Reputation: 895
is this right expression for matrix indexing (dim3 threadBlock = (A, B, 1), dim3 blockGrid = (C, D, 1), where A, B, C, D are some numbers) ?
int i = (blockIdx.y * gridDim.x + blockIdx.x) * blockDim.x + threadIdx.x;
int j = (blockIdx.x * gridDim.y + blockIdx.y) * blockDim.y + threadIdx.y;
Upvotes: 2
Views: 3166
Reputation: 72348
That doesn't look correct to my eyes. The (i,j)
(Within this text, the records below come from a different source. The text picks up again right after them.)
-- ==== Sys2Proof/Machine/Transfers.lean ====
section
/-! DEFINITION. The off-tile accesses of a tile: what a kiln operation does at its bank (R118, R391), how an access performs,
returns or arrives (R119, R161, R162, R175, R176, R389, R393), and the counts that are exact in fixed timing (R166, R395,
R398). An access to another module leaves under a transaction number and performs when its answer comes (R22, R26). -/

namespace Sys2Proof.Machine

/-! ## Operand words (R390) -/

def knBytes (c : Word) : Nat := if c.getLsbD 40 then 8 else 4
def knReturns (c : Word) : Bool := c.getLsbD 41
def knFormat (c : Word) : Nat := field c.toNat 35 32
def knScalarFormat (c : Word) : Nat := field c.toNat 39 36
def knCount (c : Word) : Nat := field c.toNat 47 44
def knScalar (c : Word) : Nat := field c.toNat 31 0

/-- The bytes an operation k acts on (R391, R392). -/
def knLength (k : Nat) (a c : Word) : Nat :=
  if k = 9 then (if a.toNat % 8 = 0 then 8 else 4)
  else if k = 10 then 8
  else if k = 11 then fmtWidth (knFormat c) / 8
  else if k = 12 then 128
  else if k = 13 then knCount c * (fmtWidth (knFormat c) / 8)
  else knBytes c

/-- The operations that return the previous contents (R391). -/
def KilnOp.returns (o : KilnOp) : Bool :=
  if o.k = 9 ∨ o.k = 10 ∨ o.k = 14 then true
  else if o.k = 12 ∨ o.k = 13 ∨ o.k = 15 then false
  else knReturns o.c

/-- An operation that has not performed. -/
def KilnOp.waits (o : KilnOp) : Bool := match o.stage with | .performed _ _ => false | _ => true

/-! ## At the bank (R391) -/

/-- The new contents of an integer location of n bytes. -/
def kilnInteger (k n : Nat) (y b c : Nat) : Nat :=
  let sy := signed (8 * n) y
  let sb := signed (8 * n) b
  if k = 0 then y + b
  else if k = 1 then (if sb < sy then b else y)
  else if k = 2 then min y b
  else if k = 3 then (if sy < sb then b else y)
  else if k = 4 then max y b
  else if k = 5 then y &&& b
  else if k = 6 then y ||| b
  else if k = 7 then y ^^^ b
  else if k = 8 then b
  else if k = 9 then (if y = c then b else y)
  else if k = 10 then y + 1
  else if k = 15 then b
  else y

/-- The elements of an update (R391). -/
def kilnUpdate (y b : Nat) (c : Word) : Nat :=
  let f := knFormat c
  let w := fmtWidth f
  let a := decodePosit (knScalar c % 2 ^ fmtWidth (knScalarFormat c)) (knScalarFormat c)
  ofElems w ((upFrom 0 (knCount c)).map (fun e =>
    roundPosit (vadd (decodePosit (field y (w * e + w - 1) (w * e)) f) (vmul a (decodePosit (field b (w * e + w - 1) (w * e)) f))) f))

/-- The bytes that an operation leaves at its location. -/
def KilnOp.effect (o : KilnOp) (old : List Byte) : List Byte :=
  let n := old.length
  let y := ofBytes old
  let b := o.b.toNat % 2 ^ (8 * n)
  let f := knFormat o.c
  if o.k = 11 then toBytes n (roundPosit (vadd (decodePosit y f) (decodePosit b f)) f)
  else if o.k = 12 then quireBytes (qadd (quireOfBytes old) (decodePosit (o.b.toNat % 2 ^ fmtWidth f) f))
  else if o.k = 13 then toBytes n (kilnUpdate y b o.c)
  else toBytes n (kilnInteger o.k n y b (o.c.toNat % 2 ^ (8 * n)))

/-- An operation performs at an offset of a die's kiln: the previous contents, whether they were poisoned, and the state. -/
def State.kilnPerform (s : State) (w : Who) (o : KilnOp) (die off : Nat) : Word × Bool × State :=
  let n := knLength o.k o.addr o.c
  let d := s.die die
  let old := readBytes d.kiln off n
  let bad := d.kilnPoison off n
  let s1 := if o.k = 14 then s else s.writeKiln w die off (o.effect old) (bad && o.k != 15)
  (BitVec.ofNat 64 (ofBytes (old.take 8)), bad, s1)

/-! ## Accesses that leave their list -/

/-- A tile's access of a list ends with an asynchronous COPY_FAULT (R128). -/
def State.refuseAccess (s : State) (n : Nat) (drop : Tile → Tile) (cause : Nat) (a : Word) : State :=
  (s.mapTile n (fun t => (drop t).alarm (copyFaultEvent cause a))).duePosts n ((s.tile n).postings.length + 1)

/-- A tile's access of a list has performed. -/
def State.accessDone (s : State) (n : Nat) (drop : Tile → Tile) : State :=
  (s.mapTile n drop).duePosts n ((s.tile n).postings.length + 1)

/-! ## Kiln operations (R119, R389, R393) -/

/-- Two addresses of class 0xA name one bank. -/
def sameBank (a b : Word) : Bool := field a.toNat 55 44 == field b.toNat 55 44 && field a.toNat 12 7 == field b.toNat 12 7

/-- No operation that the tile issued earlier to the same bank has still to perform. -/
def Tile.kilnTurn (t : Tile) (k : Nat) (o : KilnOp) : Bool :=
  o.stage == .sent && !(t.kiln.take k).any (fun x => x.stage == .sent && sameBank x.addr o.addr)

/-- An operation has performed: one that returns waits for its turn at kn.res, 31 cycles where timing is exact (R395); any
other leaves the queue. -/
def State.kilnPerformed (s : State) (n k : Nat) (o : KilnOp) (v : Word) (poisoned : Bool) : State :=
  if o.returns then
    let o1 := { o with stage := .performed v poisoned, due := o.due.map (fun _ => 31) }
    s.mapTile n (fun t => { t with kiln := setNth o1 t.kiln k })
  else s.accessDone n (fun t => t.kilnDone k)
indices of any thread in a two dimensional CUDA grid are
int idx_i = blockIdx.x * blockDim.x + threadIdx.x;
int idx_j = blockIdx.y * blockDim.y + threadIdx.y;
If you are accessing an array stored in linear memory the equivalent (i,j)
index is either
int mindex_colmajor = idx_i + idx_j * LDA;
or
int mindex_rowmajor = idx_j + idy_i * LDA;
depending on whether the array is stored in row major or column major order with a first dimension in memory (or equivalently pitch) equal to LDA
. You then access the memory as
value = array[mindex]
where mindex
is either the column major or row major index calculated above.
Upvotes: 5
Reputation: 78498
That is one way to index into the matrix from threads, but not the only way. For example, I could change the kernel so that each thread deals with more than one matrix item.
Upvotes: 1